Top of TASK DATA
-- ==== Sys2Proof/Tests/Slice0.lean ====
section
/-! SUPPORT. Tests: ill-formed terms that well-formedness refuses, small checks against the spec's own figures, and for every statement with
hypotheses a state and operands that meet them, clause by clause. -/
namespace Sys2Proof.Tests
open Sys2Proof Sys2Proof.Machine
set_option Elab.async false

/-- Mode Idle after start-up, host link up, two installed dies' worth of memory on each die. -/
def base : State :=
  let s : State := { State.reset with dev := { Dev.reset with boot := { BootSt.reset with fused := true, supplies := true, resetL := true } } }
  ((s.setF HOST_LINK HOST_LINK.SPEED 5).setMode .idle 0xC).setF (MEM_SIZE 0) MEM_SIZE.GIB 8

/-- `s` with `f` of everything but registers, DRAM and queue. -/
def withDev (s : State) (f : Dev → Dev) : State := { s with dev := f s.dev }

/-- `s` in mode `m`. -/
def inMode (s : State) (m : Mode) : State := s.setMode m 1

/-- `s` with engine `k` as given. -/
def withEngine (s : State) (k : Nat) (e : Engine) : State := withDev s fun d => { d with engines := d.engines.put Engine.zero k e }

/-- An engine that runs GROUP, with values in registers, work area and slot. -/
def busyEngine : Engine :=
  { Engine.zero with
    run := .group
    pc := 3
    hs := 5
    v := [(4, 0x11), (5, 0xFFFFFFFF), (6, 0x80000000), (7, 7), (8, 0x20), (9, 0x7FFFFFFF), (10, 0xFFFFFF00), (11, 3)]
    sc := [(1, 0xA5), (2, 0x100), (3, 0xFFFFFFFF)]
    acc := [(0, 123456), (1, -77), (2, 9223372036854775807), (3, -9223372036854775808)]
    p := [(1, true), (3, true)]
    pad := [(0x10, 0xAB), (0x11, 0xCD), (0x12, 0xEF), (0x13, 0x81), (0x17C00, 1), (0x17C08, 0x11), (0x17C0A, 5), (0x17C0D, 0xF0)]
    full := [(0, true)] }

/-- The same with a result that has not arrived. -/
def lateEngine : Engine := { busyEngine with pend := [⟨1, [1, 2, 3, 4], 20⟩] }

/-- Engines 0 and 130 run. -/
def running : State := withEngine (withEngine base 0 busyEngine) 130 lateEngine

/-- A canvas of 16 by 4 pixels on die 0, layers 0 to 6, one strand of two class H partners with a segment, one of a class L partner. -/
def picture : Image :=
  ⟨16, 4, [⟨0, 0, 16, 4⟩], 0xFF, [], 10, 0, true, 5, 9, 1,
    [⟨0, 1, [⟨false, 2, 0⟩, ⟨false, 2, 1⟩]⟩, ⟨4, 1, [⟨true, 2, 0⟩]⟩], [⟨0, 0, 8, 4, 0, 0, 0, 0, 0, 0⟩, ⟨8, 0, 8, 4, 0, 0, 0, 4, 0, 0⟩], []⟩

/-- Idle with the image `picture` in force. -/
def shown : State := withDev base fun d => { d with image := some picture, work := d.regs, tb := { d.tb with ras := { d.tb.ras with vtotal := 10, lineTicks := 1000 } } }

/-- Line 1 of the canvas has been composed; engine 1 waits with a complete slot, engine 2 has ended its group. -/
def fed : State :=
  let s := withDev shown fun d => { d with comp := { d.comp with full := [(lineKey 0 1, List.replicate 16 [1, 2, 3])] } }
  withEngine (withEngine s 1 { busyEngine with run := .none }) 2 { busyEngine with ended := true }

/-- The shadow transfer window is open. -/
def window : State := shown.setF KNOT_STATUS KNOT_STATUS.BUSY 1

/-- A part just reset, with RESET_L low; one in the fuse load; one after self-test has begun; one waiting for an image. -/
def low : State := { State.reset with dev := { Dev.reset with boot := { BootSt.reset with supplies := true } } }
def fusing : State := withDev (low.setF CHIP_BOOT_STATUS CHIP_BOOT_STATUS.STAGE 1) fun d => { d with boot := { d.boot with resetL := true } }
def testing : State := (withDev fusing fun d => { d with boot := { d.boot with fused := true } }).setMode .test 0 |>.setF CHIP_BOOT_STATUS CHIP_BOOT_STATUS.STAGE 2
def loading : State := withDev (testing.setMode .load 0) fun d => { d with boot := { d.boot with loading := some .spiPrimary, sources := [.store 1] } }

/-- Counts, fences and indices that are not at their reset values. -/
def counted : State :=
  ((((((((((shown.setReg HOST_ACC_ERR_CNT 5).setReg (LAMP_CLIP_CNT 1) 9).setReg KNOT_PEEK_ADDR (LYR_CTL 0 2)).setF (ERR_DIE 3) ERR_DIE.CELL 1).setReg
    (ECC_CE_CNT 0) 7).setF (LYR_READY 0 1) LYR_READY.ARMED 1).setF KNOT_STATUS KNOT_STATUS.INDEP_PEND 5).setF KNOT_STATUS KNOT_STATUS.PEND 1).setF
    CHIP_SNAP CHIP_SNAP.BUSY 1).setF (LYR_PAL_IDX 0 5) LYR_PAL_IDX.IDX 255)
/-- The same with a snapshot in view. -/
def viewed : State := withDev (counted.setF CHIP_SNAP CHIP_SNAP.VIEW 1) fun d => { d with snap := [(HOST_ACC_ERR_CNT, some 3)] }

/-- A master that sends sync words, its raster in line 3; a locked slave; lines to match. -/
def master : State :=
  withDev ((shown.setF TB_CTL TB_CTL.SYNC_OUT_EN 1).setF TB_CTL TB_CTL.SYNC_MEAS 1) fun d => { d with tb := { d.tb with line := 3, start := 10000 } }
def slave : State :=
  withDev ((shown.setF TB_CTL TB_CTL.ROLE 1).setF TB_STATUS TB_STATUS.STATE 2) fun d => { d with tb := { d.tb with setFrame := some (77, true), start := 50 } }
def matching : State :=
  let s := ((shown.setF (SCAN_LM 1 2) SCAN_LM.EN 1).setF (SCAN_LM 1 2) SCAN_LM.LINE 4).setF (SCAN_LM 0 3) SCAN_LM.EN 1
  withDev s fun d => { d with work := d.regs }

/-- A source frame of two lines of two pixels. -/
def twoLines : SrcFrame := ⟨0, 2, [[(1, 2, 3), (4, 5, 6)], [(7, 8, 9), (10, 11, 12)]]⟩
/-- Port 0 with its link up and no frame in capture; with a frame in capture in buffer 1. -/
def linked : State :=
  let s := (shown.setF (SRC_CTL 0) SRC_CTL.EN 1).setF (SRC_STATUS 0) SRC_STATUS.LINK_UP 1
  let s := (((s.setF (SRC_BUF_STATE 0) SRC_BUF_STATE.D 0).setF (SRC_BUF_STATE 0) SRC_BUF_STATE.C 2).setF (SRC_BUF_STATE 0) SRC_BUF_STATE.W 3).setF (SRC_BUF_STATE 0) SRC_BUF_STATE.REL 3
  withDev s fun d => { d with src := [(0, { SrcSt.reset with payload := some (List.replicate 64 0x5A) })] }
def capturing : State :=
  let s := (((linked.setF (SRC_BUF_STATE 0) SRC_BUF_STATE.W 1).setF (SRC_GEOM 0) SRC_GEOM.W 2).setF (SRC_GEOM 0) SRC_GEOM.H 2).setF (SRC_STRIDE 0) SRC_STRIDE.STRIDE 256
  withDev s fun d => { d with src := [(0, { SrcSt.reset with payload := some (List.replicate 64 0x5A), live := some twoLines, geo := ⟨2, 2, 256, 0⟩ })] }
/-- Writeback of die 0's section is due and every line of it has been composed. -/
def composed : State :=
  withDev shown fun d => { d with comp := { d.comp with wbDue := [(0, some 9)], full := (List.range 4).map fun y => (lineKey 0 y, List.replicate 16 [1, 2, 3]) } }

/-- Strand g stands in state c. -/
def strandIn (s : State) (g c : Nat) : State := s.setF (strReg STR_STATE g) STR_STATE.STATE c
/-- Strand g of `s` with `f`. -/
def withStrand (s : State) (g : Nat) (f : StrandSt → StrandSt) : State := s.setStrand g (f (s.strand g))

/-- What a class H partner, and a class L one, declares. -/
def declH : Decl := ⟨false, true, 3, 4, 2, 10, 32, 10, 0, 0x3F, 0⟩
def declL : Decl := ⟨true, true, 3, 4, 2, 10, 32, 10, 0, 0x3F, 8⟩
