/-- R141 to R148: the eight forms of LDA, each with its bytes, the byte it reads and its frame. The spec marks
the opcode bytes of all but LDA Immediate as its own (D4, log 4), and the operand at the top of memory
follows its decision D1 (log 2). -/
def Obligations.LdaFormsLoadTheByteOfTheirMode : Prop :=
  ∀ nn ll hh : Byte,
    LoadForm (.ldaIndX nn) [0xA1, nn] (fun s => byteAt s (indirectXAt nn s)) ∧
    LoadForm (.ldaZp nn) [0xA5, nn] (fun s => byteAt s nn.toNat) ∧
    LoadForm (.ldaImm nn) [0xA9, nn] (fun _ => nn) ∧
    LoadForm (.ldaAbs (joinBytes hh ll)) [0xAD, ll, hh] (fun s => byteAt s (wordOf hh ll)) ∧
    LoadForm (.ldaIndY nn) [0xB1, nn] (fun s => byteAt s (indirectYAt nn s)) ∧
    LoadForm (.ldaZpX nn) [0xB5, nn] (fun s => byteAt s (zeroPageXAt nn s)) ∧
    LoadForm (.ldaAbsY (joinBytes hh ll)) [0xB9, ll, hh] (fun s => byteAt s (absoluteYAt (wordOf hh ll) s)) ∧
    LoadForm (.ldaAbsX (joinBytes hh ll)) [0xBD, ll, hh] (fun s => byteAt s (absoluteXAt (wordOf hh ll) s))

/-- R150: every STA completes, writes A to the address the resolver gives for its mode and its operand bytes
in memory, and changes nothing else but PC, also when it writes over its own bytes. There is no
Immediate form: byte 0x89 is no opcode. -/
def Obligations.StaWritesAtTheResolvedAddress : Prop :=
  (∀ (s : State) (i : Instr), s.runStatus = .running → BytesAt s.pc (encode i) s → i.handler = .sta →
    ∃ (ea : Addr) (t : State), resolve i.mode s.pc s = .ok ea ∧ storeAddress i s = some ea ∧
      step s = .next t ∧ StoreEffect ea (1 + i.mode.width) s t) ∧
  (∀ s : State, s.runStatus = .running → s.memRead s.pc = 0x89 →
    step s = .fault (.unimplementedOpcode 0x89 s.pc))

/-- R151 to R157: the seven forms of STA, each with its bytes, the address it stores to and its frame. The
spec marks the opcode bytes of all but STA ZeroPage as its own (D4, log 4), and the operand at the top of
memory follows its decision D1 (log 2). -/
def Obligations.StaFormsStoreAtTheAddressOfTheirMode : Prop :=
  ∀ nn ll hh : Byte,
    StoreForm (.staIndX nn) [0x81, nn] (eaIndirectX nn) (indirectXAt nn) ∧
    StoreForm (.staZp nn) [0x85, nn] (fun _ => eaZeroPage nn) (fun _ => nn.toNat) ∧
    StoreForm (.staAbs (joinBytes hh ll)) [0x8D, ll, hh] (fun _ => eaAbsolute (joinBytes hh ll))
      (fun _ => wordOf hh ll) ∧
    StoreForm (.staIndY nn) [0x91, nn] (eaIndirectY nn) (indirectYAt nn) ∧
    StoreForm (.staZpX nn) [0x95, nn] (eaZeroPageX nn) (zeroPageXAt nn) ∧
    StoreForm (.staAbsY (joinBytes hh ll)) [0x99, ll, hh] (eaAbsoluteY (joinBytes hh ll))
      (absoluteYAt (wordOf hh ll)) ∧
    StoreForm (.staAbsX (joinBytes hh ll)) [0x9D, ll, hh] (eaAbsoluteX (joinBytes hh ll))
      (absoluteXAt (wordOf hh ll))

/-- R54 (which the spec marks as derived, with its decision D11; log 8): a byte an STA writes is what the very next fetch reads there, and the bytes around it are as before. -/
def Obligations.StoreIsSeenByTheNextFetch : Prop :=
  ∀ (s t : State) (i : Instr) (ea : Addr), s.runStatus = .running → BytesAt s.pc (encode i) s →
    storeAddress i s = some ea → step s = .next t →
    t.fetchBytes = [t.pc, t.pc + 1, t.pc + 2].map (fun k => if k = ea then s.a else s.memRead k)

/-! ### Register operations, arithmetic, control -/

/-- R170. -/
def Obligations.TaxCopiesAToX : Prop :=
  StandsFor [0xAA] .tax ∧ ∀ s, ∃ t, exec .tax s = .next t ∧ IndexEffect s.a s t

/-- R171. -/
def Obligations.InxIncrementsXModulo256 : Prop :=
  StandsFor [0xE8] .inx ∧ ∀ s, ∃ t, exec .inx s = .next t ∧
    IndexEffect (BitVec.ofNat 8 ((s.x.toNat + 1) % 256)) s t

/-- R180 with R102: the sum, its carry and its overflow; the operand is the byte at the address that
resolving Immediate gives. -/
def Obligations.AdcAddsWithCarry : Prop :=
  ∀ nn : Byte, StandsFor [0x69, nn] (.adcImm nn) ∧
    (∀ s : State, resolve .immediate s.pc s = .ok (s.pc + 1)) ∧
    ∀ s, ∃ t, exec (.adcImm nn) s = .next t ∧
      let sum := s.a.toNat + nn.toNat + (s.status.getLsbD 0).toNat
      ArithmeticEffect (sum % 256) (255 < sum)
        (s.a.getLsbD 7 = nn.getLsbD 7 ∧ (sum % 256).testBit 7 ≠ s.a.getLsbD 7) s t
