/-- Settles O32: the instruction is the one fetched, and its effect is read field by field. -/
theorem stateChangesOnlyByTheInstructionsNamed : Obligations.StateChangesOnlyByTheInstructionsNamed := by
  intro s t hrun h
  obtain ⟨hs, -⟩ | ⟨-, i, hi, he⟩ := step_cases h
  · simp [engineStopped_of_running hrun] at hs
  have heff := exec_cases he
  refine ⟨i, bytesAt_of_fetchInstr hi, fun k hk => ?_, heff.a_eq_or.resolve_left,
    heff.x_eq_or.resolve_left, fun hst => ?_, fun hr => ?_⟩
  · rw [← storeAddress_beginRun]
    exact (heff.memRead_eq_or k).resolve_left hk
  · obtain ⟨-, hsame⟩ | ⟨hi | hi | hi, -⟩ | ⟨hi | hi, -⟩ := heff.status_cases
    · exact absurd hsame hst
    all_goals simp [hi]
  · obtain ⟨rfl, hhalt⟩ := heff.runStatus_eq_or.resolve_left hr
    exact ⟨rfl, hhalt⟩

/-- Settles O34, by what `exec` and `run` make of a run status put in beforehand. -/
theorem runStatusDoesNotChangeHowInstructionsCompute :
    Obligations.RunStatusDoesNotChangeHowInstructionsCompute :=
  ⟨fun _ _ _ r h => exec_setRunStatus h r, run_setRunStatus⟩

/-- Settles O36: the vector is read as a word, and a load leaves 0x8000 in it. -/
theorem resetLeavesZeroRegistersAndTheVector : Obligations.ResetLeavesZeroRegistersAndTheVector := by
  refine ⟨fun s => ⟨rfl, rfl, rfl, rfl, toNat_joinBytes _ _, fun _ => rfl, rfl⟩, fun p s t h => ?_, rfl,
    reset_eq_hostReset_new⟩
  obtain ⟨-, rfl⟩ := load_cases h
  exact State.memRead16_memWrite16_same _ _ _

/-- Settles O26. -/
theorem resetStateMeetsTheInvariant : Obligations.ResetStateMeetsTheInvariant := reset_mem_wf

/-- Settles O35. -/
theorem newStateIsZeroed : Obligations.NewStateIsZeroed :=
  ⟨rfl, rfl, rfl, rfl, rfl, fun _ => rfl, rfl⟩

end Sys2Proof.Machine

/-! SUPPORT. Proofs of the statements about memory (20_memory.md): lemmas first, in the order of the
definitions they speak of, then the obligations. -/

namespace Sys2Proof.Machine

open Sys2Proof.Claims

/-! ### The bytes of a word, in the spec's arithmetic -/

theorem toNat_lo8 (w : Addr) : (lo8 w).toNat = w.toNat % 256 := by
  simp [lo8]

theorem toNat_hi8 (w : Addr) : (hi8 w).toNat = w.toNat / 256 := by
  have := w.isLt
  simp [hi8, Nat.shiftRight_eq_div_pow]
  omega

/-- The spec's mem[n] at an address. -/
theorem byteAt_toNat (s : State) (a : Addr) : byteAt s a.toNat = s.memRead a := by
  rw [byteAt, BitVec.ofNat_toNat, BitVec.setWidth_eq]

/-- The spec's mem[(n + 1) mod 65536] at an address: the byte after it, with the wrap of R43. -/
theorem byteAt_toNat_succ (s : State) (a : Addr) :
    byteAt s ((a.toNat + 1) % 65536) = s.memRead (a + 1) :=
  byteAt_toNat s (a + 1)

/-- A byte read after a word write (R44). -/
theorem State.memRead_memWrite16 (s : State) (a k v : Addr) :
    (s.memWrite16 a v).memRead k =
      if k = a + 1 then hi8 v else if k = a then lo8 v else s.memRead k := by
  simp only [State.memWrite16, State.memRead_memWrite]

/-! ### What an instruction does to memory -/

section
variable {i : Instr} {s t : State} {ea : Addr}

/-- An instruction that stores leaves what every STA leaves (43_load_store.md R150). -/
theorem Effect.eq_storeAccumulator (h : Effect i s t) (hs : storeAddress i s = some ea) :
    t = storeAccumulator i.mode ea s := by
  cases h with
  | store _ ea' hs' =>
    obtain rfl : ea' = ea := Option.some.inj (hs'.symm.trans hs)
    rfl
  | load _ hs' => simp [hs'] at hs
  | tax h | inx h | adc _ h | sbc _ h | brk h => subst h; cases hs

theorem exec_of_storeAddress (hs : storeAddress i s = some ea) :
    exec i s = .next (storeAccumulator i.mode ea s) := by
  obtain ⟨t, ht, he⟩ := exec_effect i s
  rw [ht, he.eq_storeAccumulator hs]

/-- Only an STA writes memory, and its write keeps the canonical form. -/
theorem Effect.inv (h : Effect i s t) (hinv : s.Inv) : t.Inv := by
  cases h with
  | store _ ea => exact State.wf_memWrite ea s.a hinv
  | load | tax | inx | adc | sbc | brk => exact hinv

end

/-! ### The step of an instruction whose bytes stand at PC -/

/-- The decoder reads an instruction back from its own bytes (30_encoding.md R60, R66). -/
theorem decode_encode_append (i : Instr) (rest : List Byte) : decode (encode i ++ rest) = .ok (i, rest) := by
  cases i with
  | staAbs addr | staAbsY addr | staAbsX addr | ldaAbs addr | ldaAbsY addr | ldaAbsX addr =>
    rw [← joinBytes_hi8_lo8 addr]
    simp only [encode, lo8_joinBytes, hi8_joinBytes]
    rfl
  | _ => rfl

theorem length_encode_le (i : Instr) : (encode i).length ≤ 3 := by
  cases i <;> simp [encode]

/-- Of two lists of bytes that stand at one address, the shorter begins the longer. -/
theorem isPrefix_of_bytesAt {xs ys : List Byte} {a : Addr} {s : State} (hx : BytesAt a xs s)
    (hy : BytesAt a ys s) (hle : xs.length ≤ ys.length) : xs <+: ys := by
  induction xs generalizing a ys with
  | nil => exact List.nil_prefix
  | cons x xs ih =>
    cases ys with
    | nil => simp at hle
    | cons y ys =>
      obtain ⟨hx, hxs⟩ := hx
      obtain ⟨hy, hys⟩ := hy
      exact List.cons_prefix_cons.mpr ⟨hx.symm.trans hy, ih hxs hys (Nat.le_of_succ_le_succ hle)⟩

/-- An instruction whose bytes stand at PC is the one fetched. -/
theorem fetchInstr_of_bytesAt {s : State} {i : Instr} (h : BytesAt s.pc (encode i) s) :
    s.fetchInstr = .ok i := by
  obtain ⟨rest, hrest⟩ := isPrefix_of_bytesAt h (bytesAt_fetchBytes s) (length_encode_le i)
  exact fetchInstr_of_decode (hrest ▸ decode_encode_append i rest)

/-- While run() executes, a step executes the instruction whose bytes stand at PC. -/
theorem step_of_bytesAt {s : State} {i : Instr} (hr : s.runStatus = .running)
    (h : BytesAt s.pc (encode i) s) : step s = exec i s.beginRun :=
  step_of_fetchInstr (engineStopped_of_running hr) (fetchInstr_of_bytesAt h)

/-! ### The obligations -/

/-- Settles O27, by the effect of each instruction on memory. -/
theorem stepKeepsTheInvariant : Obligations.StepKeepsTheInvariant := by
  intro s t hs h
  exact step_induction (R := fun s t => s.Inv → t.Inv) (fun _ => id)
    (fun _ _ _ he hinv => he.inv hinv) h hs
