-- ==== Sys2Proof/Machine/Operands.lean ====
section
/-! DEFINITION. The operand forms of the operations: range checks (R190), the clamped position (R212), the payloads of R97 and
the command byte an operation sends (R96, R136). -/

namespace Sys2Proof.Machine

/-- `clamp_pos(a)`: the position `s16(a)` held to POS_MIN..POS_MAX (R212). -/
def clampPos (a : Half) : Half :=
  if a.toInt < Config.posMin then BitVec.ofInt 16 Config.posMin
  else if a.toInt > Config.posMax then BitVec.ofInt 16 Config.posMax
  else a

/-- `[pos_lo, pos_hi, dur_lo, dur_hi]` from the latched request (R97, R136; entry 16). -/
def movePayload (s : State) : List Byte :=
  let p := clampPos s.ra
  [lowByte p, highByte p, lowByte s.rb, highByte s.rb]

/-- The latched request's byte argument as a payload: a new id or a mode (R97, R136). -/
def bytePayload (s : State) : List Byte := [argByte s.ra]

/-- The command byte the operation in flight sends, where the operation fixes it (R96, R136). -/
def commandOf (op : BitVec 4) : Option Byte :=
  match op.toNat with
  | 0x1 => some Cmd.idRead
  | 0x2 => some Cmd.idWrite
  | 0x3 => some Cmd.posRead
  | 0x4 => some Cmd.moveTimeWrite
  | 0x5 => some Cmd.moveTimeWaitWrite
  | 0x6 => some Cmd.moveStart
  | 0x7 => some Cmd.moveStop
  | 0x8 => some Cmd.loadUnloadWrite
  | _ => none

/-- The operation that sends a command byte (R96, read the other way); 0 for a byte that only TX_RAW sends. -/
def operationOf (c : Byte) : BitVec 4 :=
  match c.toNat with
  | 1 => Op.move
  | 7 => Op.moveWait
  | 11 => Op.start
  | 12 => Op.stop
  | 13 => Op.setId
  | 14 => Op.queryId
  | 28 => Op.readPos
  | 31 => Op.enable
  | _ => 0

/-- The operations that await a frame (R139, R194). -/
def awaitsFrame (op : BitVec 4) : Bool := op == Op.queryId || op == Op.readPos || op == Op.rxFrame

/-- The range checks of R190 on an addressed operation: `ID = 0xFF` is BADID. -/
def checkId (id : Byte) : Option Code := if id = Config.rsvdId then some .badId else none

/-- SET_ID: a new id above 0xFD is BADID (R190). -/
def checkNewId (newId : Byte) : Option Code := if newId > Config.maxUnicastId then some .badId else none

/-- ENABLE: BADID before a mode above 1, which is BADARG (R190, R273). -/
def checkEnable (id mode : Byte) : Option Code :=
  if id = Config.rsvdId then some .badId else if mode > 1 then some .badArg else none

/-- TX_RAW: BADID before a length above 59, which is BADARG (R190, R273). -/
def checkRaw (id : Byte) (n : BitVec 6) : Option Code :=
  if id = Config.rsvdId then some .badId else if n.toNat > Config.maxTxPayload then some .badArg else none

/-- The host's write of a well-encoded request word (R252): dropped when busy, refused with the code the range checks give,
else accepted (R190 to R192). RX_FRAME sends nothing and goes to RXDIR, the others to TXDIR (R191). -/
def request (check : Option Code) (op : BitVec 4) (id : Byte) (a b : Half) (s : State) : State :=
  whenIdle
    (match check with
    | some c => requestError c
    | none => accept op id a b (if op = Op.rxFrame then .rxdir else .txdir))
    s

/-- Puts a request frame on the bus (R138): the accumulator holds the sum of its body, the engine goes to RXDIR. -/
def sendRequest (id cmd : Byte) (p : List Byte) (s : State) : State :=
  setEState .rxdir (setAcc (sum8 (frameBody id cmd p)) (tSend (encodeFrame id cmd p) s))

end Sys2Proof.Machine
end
Bottom of TASK DATA
Looking back over the data above, restate word for word the lines that begin at the line with "stand at PC -/" and end at the line with "cases i with", inclusive.

/-! ### The step of an instruction whose bytes stand at PC -/

/-- The decoder reads an instruction back from its own bytes (30_encoding.md R60, R66). -/
theorem decode_encode_append (i : Instr) (rest : List Byte) : decode (encode i ++ rest) = .ok (i, rest) := by
  cases i with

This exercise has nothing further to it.